John Babcock, a spokesman for Global Affairs Canada, confirmed to the newspaper that Canadian mining entities with interests in Tigray had received assistance of some form from Canada’s trade commissioner service.
Global Affairs Canada has invested in enhancing Ethiopia’s mining sector, with a six-year $15 million program being launched in tandem with Ethiopia’s Ministry of Mines and Petroleum in April 2016.
In 2020, the program’s mandate was extended until the fall of 2022. There are no indications that Canada ever sought to review a program that has it collaborate with a government accused of a litany of abuses that outnumber those carried out by Russian forces in Ukraine.
Last June, a deleted Canadian Embassy in Ethiopia tweet revealed that its ambassador Stephane Jobin met with Ethiopia’s mining and petroleum minister Takele Uma to “discuss the potential for further mining investments when conditions allow.”
The tweet was deleted to avoid further backlash, but screenshots have made the rounds.
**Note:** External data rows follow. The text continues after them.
-- ==== Sys2Proof/Machine/RailOps.lean ====
section
/-! DEFINITION. One update round of the Rail Monitor (R82 to R88, R92 to R96, R99, R100) and the trip and
the overdraw as the Power Path takes them (R114, R115). -/

namespace Sys2Proof.Machine

/-! ### One channel -/

/-- A reading outside -32768 to 32767 takes the nearest end (R84). -/
def clampReading (x : Int) : Int := clampInt (-32768) 32767 x

/-- The scaled reading: floor(((c - z) × g + 2048) / 4096), saturated (R84). -/
def scaledReading (c z : BitVec 12) (g : BitVec 16) : Int :=
  clampReading ((((c.toNat : Int) - z.toNat) * g.toNat + 2048) / 4096)

/-- The filtered reading (R85). -/
def filteredReading (seed : Bool) (limit : Nat) (f r : Int) : Int :=
  if seed ∨ limit = 0 then r else f + clampInt (-limit) limit (r - f)

/-- The power states in which the guard of a channel is active (R92). -/
def guardActive (channel : Fin 8) (p : PowerState) : Bool :=
  if channel = 2 ∨ channel = 3 then decide (p = .standby ∨ p = .on) else decide (p = .on)

/-- A reading lies outside a guard's window (R93). -/
def Guard.outside (g : Guard) (f : Int) : Bool := decide (f < g.low ∨ g.high < f)

/-- A guard's activity at a round (R92). -/
def Guard.activity (g : Guard) (active : Bool) : Guard :=
  match g.state with
  | .disabled => g
  | .inactive => if active then { g with state := .armed, count := 0 } else g
  | .armed | .resting => if active then g else { g with state := .inactive, count := 0 }

/-- A guard's count at a round, on the reading of that round (R93, R94). A count that reaches the debounce
stands there: the fault or the re-arm is the round's own event, GUARD_FAULT or GUARD_REARM. -/
def Guard.judge (g : Guard) (f : Int) : Guard :=
  match g.state with
  | .disabled | .inactive => g
  | .armed => if g.outside f then { g with count := min (g.count + 1) g.debounce } else { g with count := 0 }
  | .resting => if g.outside f then { g with count := 0 } else { g with count := min (g.count + 1) g.debounce }

/-- One channel's round: scaled reading, filtered reading, seed, guard. -/
def Channel.round (c : Channel) (channel : Fin 8) (code : BitVec 12) (p : PowerState) : Channel :=
  let r := scaledReading code c.zero c.gain
  let f := filteredReading c.seed c.stepLimit c.filtered r
  { c with scaled := r, filtered := f, seed := false,
           guard := (c.guard.activity (guardActive channel p)).judge f }

/-! ### The monitor -/

/-- The measured draw of a round's filtered readings (R87). -/
def measuredDraw (f0 f1 f2 f3 : Int) : Draw :=
  BitVec.ofNat 16 (min 65535 ((max 0 (f0 * f1) + max 0 (f2 * f3) + 50000) / 100000).toNat)

/-- A trip count at a round (R99). -/
def tripRound (closed : Bool) (r : Int) (limit count : Nat) : Nat :=
  if closed ∧ (limit : Int) < r then min (count + 1) 2 else 0

/-- The overdraw limit of a held draw, H + floor(H / 8) (R100). -/
def overdrawLimit (h : Draw) : Nat := h.toNat + h.toNat / 8

/-- The overdraw count at a round (R100). -/
def overdrawRound (p : PowerState) (d h : Draw) (count : Nat) : Nat :=
  if (p = .standby ∨ p = .on) ∧ overdrawLimit h < d.toNat then min (count + 1) 50 else 0

/-- A zero capture at a round: raw codes, not readings, are summed, for 16 rounds (R88). -/
def ZeroCapture.round (z : ZeroCapture) (main standby : BitVec 12) : ZeroCapture :=
  if z.rounds < 16 then
    { z with sumMain := if z.onMain then z.sumMain + main.toNat else z.sumMain,
             sumStandby := if z.onStandby then z.sumStandby + standby.toNat else z.sumStandby,
             rounds := z.rounds + 1 }
  else z

/-- A RAILCHECK average at a round (R96). -/
def Average.round (a : Average) (channels : Vector Channel 8) : Average :=
  if a.rounds < a.count then { a with sum := a.sum + (channels.get a.channel).filtered, rounds := a.rounds + 1 } else a

/-- The channels after a round (R82). -/
def Rail.roundChannels (r : Rail) (codes : Vector (BitVec 12) 8) (p : PowerState) : Vector Channel 8 :=
  let at' (i : Fin 8) := (r.channels.get i).round i (codes.get i) p
  #v[at' 0, at' 1, at' 2, at' 3, at' 4, at' 5, at' 6, at' 7]

/-- The Rail Monitor after a round (R82). -/
def Rail.round (r : Rail) (codes : Vector (BitVec 12) 8) (p : Power) (held : Draw) : Rail :=
  let ch := r.roundChannels codes p.state
  let d := measuredDraw (ch.get 0).filtered (ch.get 1).filtered (ch.get 2).filtered (ch.get 3).filtered
  { channels := ch, measured := d,
    tripMain := tripRound p.main (ch.get 1).scaled p.mainTrip r.tripMain,
    tripStandby := tripRound p.standby (ch.get 3).scaled p.standbyTrip r.tripStandby,
    overdrawCount := overdrawRound p.state d held r.overdrawCount,
    zeroCapture := r.zeroCapture.map fun z => z.round (codes.get 1) (codes.get 3),
    average := r.average.map fun a => a.round ch }

/-- One channel replaced. -/
def Rail.setChannel (r : Rail) (i : Fin 8) (c : Channel) : Rail := { r with channels := r.channels.set i c }

/-- A channel's guard replaced. -/
def State.setGuard (s : State) (i : Fin 8) (g : Guard) : State :=
  { s with rail := s.rail.setChannel i { s.rail.channels.get i with guard := g } }

/-- Channels 1 and 3 take new zero codes where the capture names them (R89). -/
def Rail.setZeros (r : Rail) (z : ZeroCapture) (main standby : Nat) : Rail :=
  let r1 := if z.onMain then r.setChannel 1 { r.channels.get 1 with zero := BitVec.ofNat 12 main } else r
  if z.onStandby then r1.setChannel 3 { r1.channels.get 3 with zero := BitVec.ofNat 12 standby } else r1

/-- A candidate zero code, floor((sum + 8) / 16) (R89). -/
def candidateZero (sum : Nat) : Nat := (sum + 8) / 16

/-- The average of a RAILCHECK, floor((2 × sum + n) / (2 × n)) (R96). -/
def Average.value (a : Average) : Int := (2 * a.sum + a.count) / (2 * a.count)

/-- CLEAR's effect on a channel (R83, R103). -/
def Channel.cleared (c : Channel) (gain : BitVec 16) : Channel :=
  { c with gain := gain, stepLimit := 0, seed := true, guard := Guard.reset }

/-- CLEAR's effect on the Rail Monitor (R83, R103): zero codes, readings and measured draw are kept. -/
def Rail.cleared (r : Rail) : Rail :=
  let ch := r.channels
  { r with
    channels := #v[(ch.get 0).cleared 16384, (ch.get 1).cleared 20480, (ch.get 2).cleared 8192, (ch.get 3).cleared 4096,
                   (ch.get 4).cleared 4096, (ch.get 5).cleared 4096, (ch.get 6).cleared 4096, (ch.get 7).cleared 4096],
    tripMain := 0, tripStandby := 0, overdrawCount := 0, zeroCapture := none, average := none }

/-! ### Faults of the rails -/

/-- RAIL_LOW when the reading is below low, RAIL_HIGH otherwise (R93, R97). -/
def railKind (x low : Int) : FaultKind := if x < low then .railLow else .railHigh

/-- A fault of a rail's reading against a window (R95, R97). -/
def windowFault (source : FaultSource) (channel : Fin 8) (x low high : Int) : FaultInfo :=
  { kind := railKind x low, source := source, channel := some (BitVec.ofNat 6 channel.val), observed := some (int32 x),
    refA := some (int32 low), refB := some (int32 high) }

/-- The BACKFEED fault (R89): channel 1 when its candidate is above 200, otherwise channel 3. -/
def backfeedFault (z : ZeroCapture) : FaultInfo :=
  let onOne := decide (z.onMain ∧ 200 < candidateZero z.sumMain)
  { kind := .backfeed, source := .power, channel := some (if onOne then 1 else 3),
    observed := some (int32 (if onOne then candidateZero z.sumMain else candidateZero z.sumStandby)),
    refA := some 200, refB := none }

/-- The TRIP fault (R114). -/
def tripFault (channel : BitVec 6) (r : Int) (limit : Nat) : FaultInfo :=
  { kind := .trip, source := .power, channel := some channel, observed := some (int32 r),
    refA := some (int32 limit), refB := none }

/-- The OVERDRAW fault (R115). -/
def overdrawFault (d h : Draw) : FaultInfo :=
  { kind := .overdraw, source := .power, channel := none, observed := some (int32 d.toNat),
    refA := some (int32 h.toNat), refB := none }

/-- A trip as the Power Path takes it (R114). -/
def State.takeTrip (s : State) (i : FaultInfo) : State :=
  ((s.powerDown .tripped).recordFault i none).haltActive .tripped

/-- An overdraw as the Power Path takes it (R115). -/
def State.takeOverdraw (s : State) : State :=
  ((s.powerDown .off).recordFault (overdrawFault s.rail.measured s.draw.held) none).haltActive .overdrawn

end Sys2Proof.Machine
end

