-- ==== Sys2Proof/Machine/Clock.lean ====
section
/-! DEFINITION. RESET and STATION_TICK. -/

namespace Sys2Proof.Machine

/-- The state that a reset leaves, with the straps as read (R152, R184). The commands still waiting and the
count of free values are the model's own and are kept. -/
def State.afterReset (s : State) (slot : BitVec 5) (rate : BitVec 2) : State :=
  { State.reset with line := LinePort.reset slot (LineRate.ofStrap rate), freeNext := s.freeNext, pending := s.pending }

/-- RESET (R184): every block takes its reset values (R1, R22, R23, R50, R66, R67, R81, R83, R103, R104, R118,
R134, R150, R151, R166, R167), so both switches open and every probe line is SENSE. -/
def execReset (slot : BitVec 5) (rate : BitVec 2) (s : State) : Host.Outcome State Fault Refusal :=
  .next (s.afterReset slot rate)

/-- Pruning (R142): every notice more than 2W old is removed. -/
def Recorder.prune (r : Recorder) (w : Nat) (now : Time) : Recorder :=
  { r with notices := r.notices.filter fun n => decide ((now - n.arrival).toNat ≤ 2 * w) }

/-- STATION_TICK (R1, R142). -/
def execStationTick (s : State) : Host.Outcome State Fault Refusal :=
  .next { s with clock := s.clock + 1, faults := s.faults.prune s.line.params.coincidence (s.clock + 1) }

end Sys2Proof.Machine
end

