-- ==== Sys2Proof/Safety.lean ====
section
/-! DEFINITION. What the claims speak of: the invariants of a sound state, and what a completed, a halted or a
refused record leaves behind, said over the state before and the state after. -/

namespace Sys2Proof.Machine

/-! ### Invariants -/

/-- R105: with a switch closed the station holds draw. The two other clauses are what carries it from step to
step: a move and an own claim never ask for a draw of 0 (R104, R106, R118). -/
def State.SwitchesHeld (s : State) : Prop :=
  (s.power.standby = true ∨ s.power.main = true → s.draw.held ≠ 0) ∧
  (∀ m, s.power.move = some m → m.asked ≠ 0) ∧
  (∀ c, s.draw.claim = some c → c.asking ≠ 0)

/-- R134, R136: at most 32 fault records, every PROVISIONAL one newer than every classified one, each with a
sequence of 1 to 65535, as is the next sequence. -/
def State.FaultQueueOrdered (s : State) : Prop :=
  s.faults.queue.length ≤ 32 ∧
  s.faults.queue.Pairwise (fun older newer => older.cls = .provisional → newer.cls = .provisional) ∧
  (∀ f ∈ s.faults.queue, f.sequence ≠ 0) ∧ s.faults.nextSequence ≠ 0

/-- R134, R151, R160, R167: the bounds of the queues and of the notice list, the class order of the transmit
queue, and at most one frame in transmission. -/
def State.QueuesBounded (s : State) : Prop :=
  s.line.queue.length ≤ 8 ∧ s.line.queue.Pairwise (fun ahead behind => ahead.kind.cls ≤ behind.kind.cls) ∧
  s.line.queue.countP (fun f => f.sending) ≤ 1 ∧ s.bench.queue.length ≤ 4 ∧ s.faults.notices.length ≤ 64

/-- R67, R68: the FIELD part can be read from the 64 lines, and Vprev is a code of its width. -/
def State.ContextReadable (s : State) : Prop :=
  1 ≤ s.check.field.width ∧ s.check.field.width ≤ 32 ∧ s.check.field.startLine + s.check.field.width ≤ 64 ∧
  ∀ p, s.check.vprev = some p → p.toNat < 2 ^ s.check.field.width

/-- R83: the ranges of one rail channel. -/
def Channel.InRange (c : Channel) : Prop :=
  c.gain ≠ 0 ∧ c.stepLimit ≤ 32767 ∧ -32768 ≤ c.scaled ∧ c.scaled ≤ 32767 ∧ -32768 ≤ c.filtered ∧ c.filtered ≤ 32767 ∧
  1 ≤ c.guard.debounce ∧ c.guard.debounce ≤ 15 ∧ c.guard.count ≤ c.guard.debounce

/-- R83, R104: the ranges of the Rail Monitor and of the trip limits. -/
def State.RailsInRange (s : State) : Prop :=
  (∀ i : Fin 8, (s.rail.channels.get i).InRange) ∧ s.rail.tripMain ≤ 2 ∧ s.rail.tripStandby ≤ 2 ∧
  s.rail.overdrawCount ≤ 50 ∧ 1 ≤ s.power.mainTrip ∧ s.power.mainTrip ≤ 32767 ∧ 1 ≤ s.power.standbyTrip ∧
  s.power.standbyTrip ≤ 32767

/-- R19, R167, R169: a request is in service exactly when the request queue is not empty, and a bench access is
asked for or being made exactly when that request waits for the port. -/
def State.ServiceConsistent (s : State) : Prop :=
  (s.bench.service = .idle ↔ s.bench.queue = []) ∧ (s.bench.service = .waitingPort ↔ s.port.owner ≠ .engine)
Months later, Tigrayans in Ottawa held a demonstration denouncing, among other things, the pursuit of commercial interests in a region ravaged by brutal atrocities.
Despite the lenient approach, Canada was among UN Human Rights Council member states which voted in favour of an EU-tabled resolution ordering an independent probe of abuses in Ethiopia’s civil war. The resolution was passed, much to the chagrin of Ethiopia’s government, which has denounced it and vowed not to cooperate with investigators.
The move hasn’t impacted relations between the countries’ leaders who spoke on Wednesday in a call that largely mirrored previous conversations, at least according to the official Canadian government readout.
Dr. Getachew Assefa, a Professor of Sustainable Design at the University of Calgary, hosts the UMD Ethiopian panel discussion show where guests dissect Ethiopian current affairs, including the ongoing civil war. Of Tigrayan descent himself, Dr. Getachew said that while he felt that Canada’s softer, lukewarm stance on Tigray was “un-Canadian,” the political and diplomatic effort Canada has put in to oppose the Russian aggression left him speechless.
“I honestly feel that despite the rhetoric, Canada’s inaction regarding the unspeakable atrocities committed against millions of innocent people, including women and children, leaves me feeling that for Ottawa, not all lives matter,” he explained.
“The ‘feminist foreign policy’ is but a paper tiger if Canada fails to act when tens of thousands of women in Tigray have been subjected to weaponized rape,” he said. “I’m dumbfounded by Canada’s not doing the right thing when it mattered most.”